* **What you will do**
Take the data that sits below and write it out again exactly.
▬▬▬
/-! ### Checks at the executing device -/

/-- Clauses of a FILTER that R271, R272 and R275 refuse. -/
def clauseBad (f : Req) (c : Nat) : Bool :=
  let at_ := clauseAt c
  let w := ftypeBytes (clauseType f c)
  let cmp := clauseCmp f c
  if nclause f ≤ c then !zerosAt f.payload at_ 32
  else
    bitsOf (leAt f.payload at_ 1) 4 4 != 0 || bitsOf (leAt f.payload (at_ + 1) 1) 6 2 != 0 || clauseJoin f c == 3 ||
      (c == 0 && clauseJoin f c != 0) || bitsOf (leAt f.payload (at_ + 2) 1) 6 2 != 0 || !zerosAt f.payload (at_ + 3) 5 ||
      !zerosAt f.payload (at_ + 24) 8 || decide (9 < cmp) || !zerosAt f.payload (at_ + 8 + w) (8 - w) ||
      !zerosAt f.payload (at_ + 16 + w) (8 - w) || (cmp != 6 && !zerosAt f.payload (at_ + 16) 8) ||
      (cmp == 9 && (clauseType f c != 0 || clauseOff f c != 0 || !zerosAt f.payload (at_ + 8) 8)) ||
      (cmp != 9 && (clauseOff f c % w != 0 || decide (dimOf (srcTensor f) 0 < clauseOff f c + w))) ||
      (cmp == 6 && decide (ftypeVal (clauseType f c) f.payload (at_ + 16) < ftypeVal (clauseType f c) f.payload (at_ + 8)))

/-- What R269, R270, R275 to R277 refuse of a FILTER. -/
def filterBad (f : Req) : Bool :=
  let t := srcTensor f
  let o := dstTensor f
  let out := filterOutput f
  nclause f == 0 || decide (8 < nclause f) || out == 3 || bitsOf (leAt f.payload 16 1) 6 2 != 0 || !zerosAt f.payload 17 15 ||
    (List.range 8).any (clauseBad f) || t.etype != 3 || t.zskip || t.planar ||
    !([1, 2, 4, 8, 16, 32, 64].contains (dimOf t 0)) || t.base % dimOf t 0 != 0 ||
    (outerDims t).any (fun k => strideOf t k % (dimOf t 0 : Int) != 0) || decide (4294967295 < recordCount f) ||
    (if out == 2 then !zerosAt f.payload 384 96
     else o.etype != 3 || o.rank != 1 || o.zskip ||
      (if out == 0 then decide (dimOf o 0 < ceilDiv (recordCount f) 8) else dimOf o 0 % 8 != 0) || tensorsMeet t o)

/-- What R283 and R284 refuse of a SCORE_SEL. -/
def scoreBad (f : Req) : Bool :=
  let t := srcTensor f
  let m := maskTensor f
  let q := dimOf t 0 / 32 * (blockElemBytes t.etype + 1)
  selK f == 0 || decide (1024 < selK f) || bitsOf (leAt f.payload 16 2) 11 5 != 0 || bitsOf (leAt f.payload 18 1) 1 7 != 0 ||
    !zerosAt f.payload 19 13 || t.rank != 2 || t.etype == 3 || t.zskip || dimOf t 0 % 32 != 0 || decide (256 < dimOf t 0) ||
    decide (16777216 < dimOf t 1) || f.len.toNat != 14 + ceilDiv q 16 || !zerosAt f.payload (224 + q) (ceilDiv q 16 * 16 - q) ||
    (if selMasked f then m.etype != 3 || m.rank != 1 || m.zskip || decide (dimOf m 0 < ceilDiv (dimOf t 1) 8) || tensorsMeet t m
     else !zerosAt f.payload 128 96)

/-- What R259 to R263 refuse of a GATHER or SCATTER. -/
def gsBad (f : Req) : Bool :=
  let a := srcTensor f
  let b := dstTensor f
  let x := idxTensor f
  let k := dimOf x 0 / 4
  let o := a.rank - 1
  b.zskip || a.rank != b.rank || a.etype != b.etype || tensorsMeet a b ||
    (if f.subop = 0 then a.dims != b.dims
     else x.etype != 3 || x.rank != 1 || x.zskip || dimOf x 0 % 4 != 0 || k == 0 || decide (16777216 < k) || decide (a.rank < 2) ||
      (List.range o).any (fun d => dimOf a d != dimOf b d) ||
      (if f.opcode = Op.gather then dimOf b o != k else dimOf a o != k) || tensorsMeet a x || tensorsMeet b x)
▬▬▬
* **Exercise output**
/-! ### Checks at the executing device -/

/-- Clauses of a FILTER that R271, R272 and R275 refuse. -/
def clauseBad (f : Req) (c : Nat) : Bool :=
  let at_ := clauseAt c
  let w := ftypeBytes (clauseType f c)
  let cmp := clauseCmp f c
  if nclause f ≤ c then !zerosAt f.payload at_ 32
  else
    bitsOf (leAt f.payload at_ 1) 4 4 != 0 || bitsOf (leAt f.payload (at_ + 1) 1) 6 2 != 0 || clauseJoin f c == 3 ||
      (c == 0 && clauseJoin f c != 0) || bitsOf (leAt f.payload (at_ + 2) 1) 6 2 != 0 || !zerosAt f.payload (at_ + 3) 5 ||
      !zerosAt f.payload (at_ + 24) 8 || decide (9 < cmp) || !zerosAt f.payload (at_ + 8 + w) (8 - w) ||
      !zerosAt f.payload (at_ + 16 + w) (8 - w) || (cmp != 6 && !zerosAt f.payload (at_ + 16) 8) ||
      (cmp == 9 && (clauseType f c != 0 || clauseOff f c != 0 || !zerosAt f.payload (at_ + 8) 8)) ||
      (cmp != 9 && (clauseOff f c % w != 0 || decide (dimOf (srcTensor f) 0 < clauseOff f c + w))) ||
      (cmp == 6 && decide (ftypeVal (clauseType f c) f.payload (at_ + 16) < ftypeVal (clauseType f c) f.payload (at_ + 8)))

/-- What R269, R270, R275 to R277 refuse of a FILTER. -/
def filterBad (f : Req) : Bool :=
  let t := srcTensor f
  let o := dstTensor f
  let out := filterOutput f
  nclause f == 0 || decide (8 < nclause f) || out == 3 || bitsOf (leAt f.payload 16 1) 6 2 != 0 || !zerosAt f.payload 17 15 ||
    (List.range 8).any (clauseBad f) || t.etype != 3 || t.zskip || t.planar ||
    !([1, 2, 4, 8, 16, 32, 64].contains (dimOf t 0)) || t.base % dimOf t 0 != 0 ||
    (outerDims t).any (fun k => strideOf t k % (dimOf t 0 : Int) != 0) || decide (4294967295 < recordCount f) ||
    (if out == 2 then !zerosAt f.payload 384 96
     else o.etype != 3 || o.rank != 1 || o.zskip ||
      (if out == 0 then decide (dimOf o 0 < ceilDiv (recordCount f) 8) else dimOf o 0 % 8 != 0) || tensorsMeet t o)

/-- What R283 and R284 refuse of a SCORE_SEL. -/
def scoreBad (f : Req) : Bool :=
  let t := srcTensor f
  let m := maskTensor f
  let q := dimOf t 0 / 32 * (blockElemBytes t.etype + 1)
  selK f == 0 || decide (1024 < selK f) || bitsOf (leAt f.payload 16 2) 11 5 != 0 || bitsOf (leAt f.payload 18 1) 1 7 != 0 ||
    !zerosAt f.payload 19 13 || t.rank != 2 || t.etype == 3 || t.zskip || dimOf t 0 % 32 != 0 || decide (256 < dimOf t 0) ||
    decide (16777216 < dimOf t 1) || f.len.toNat != 14 + ceilDiv q 16 || !zerosAt f.payload (224 + q) (ceilDiv q 16 * 16 - q) ||
    (if selMasked f then m.etype != 3 || m.rank != 1 || m.zskip || decide (dimOf m 0 < ceilDiv (dimOf t 1) 8) || tensorsMeet t m
     else !zerosAt f.payload 128 96)

/-- What R259 to R263 refuse of a GATHER or SCATTER. -/
def gsBad (f : Req) : Bool :=
  let a := srcTensor f
  let b := dstTensor f
  let x := idxTensor f
  let k := dimOf x 0 / 4
  let o := a.rank - 1
  b.zskip || a.rank != b.rank || a.etype != b.etype || tensorsMeet a b ||
    (if f.subop = 0 then a.dims != b.dims
     else x.etype != 3 || x.rank != 1 || x.zskip || dimOf x 0 % 4 != 0 || k == 0 || decide (16777216 < k) || decide (a.rank < 2) ||
      (List.range o).any (fun d => dimOf a d != dimOf b d) ||
      (if f.opcode = Op.gather then dimOf b o != k else dimOf a o != k) || tensorsMeet a x || tensorsMeet b x)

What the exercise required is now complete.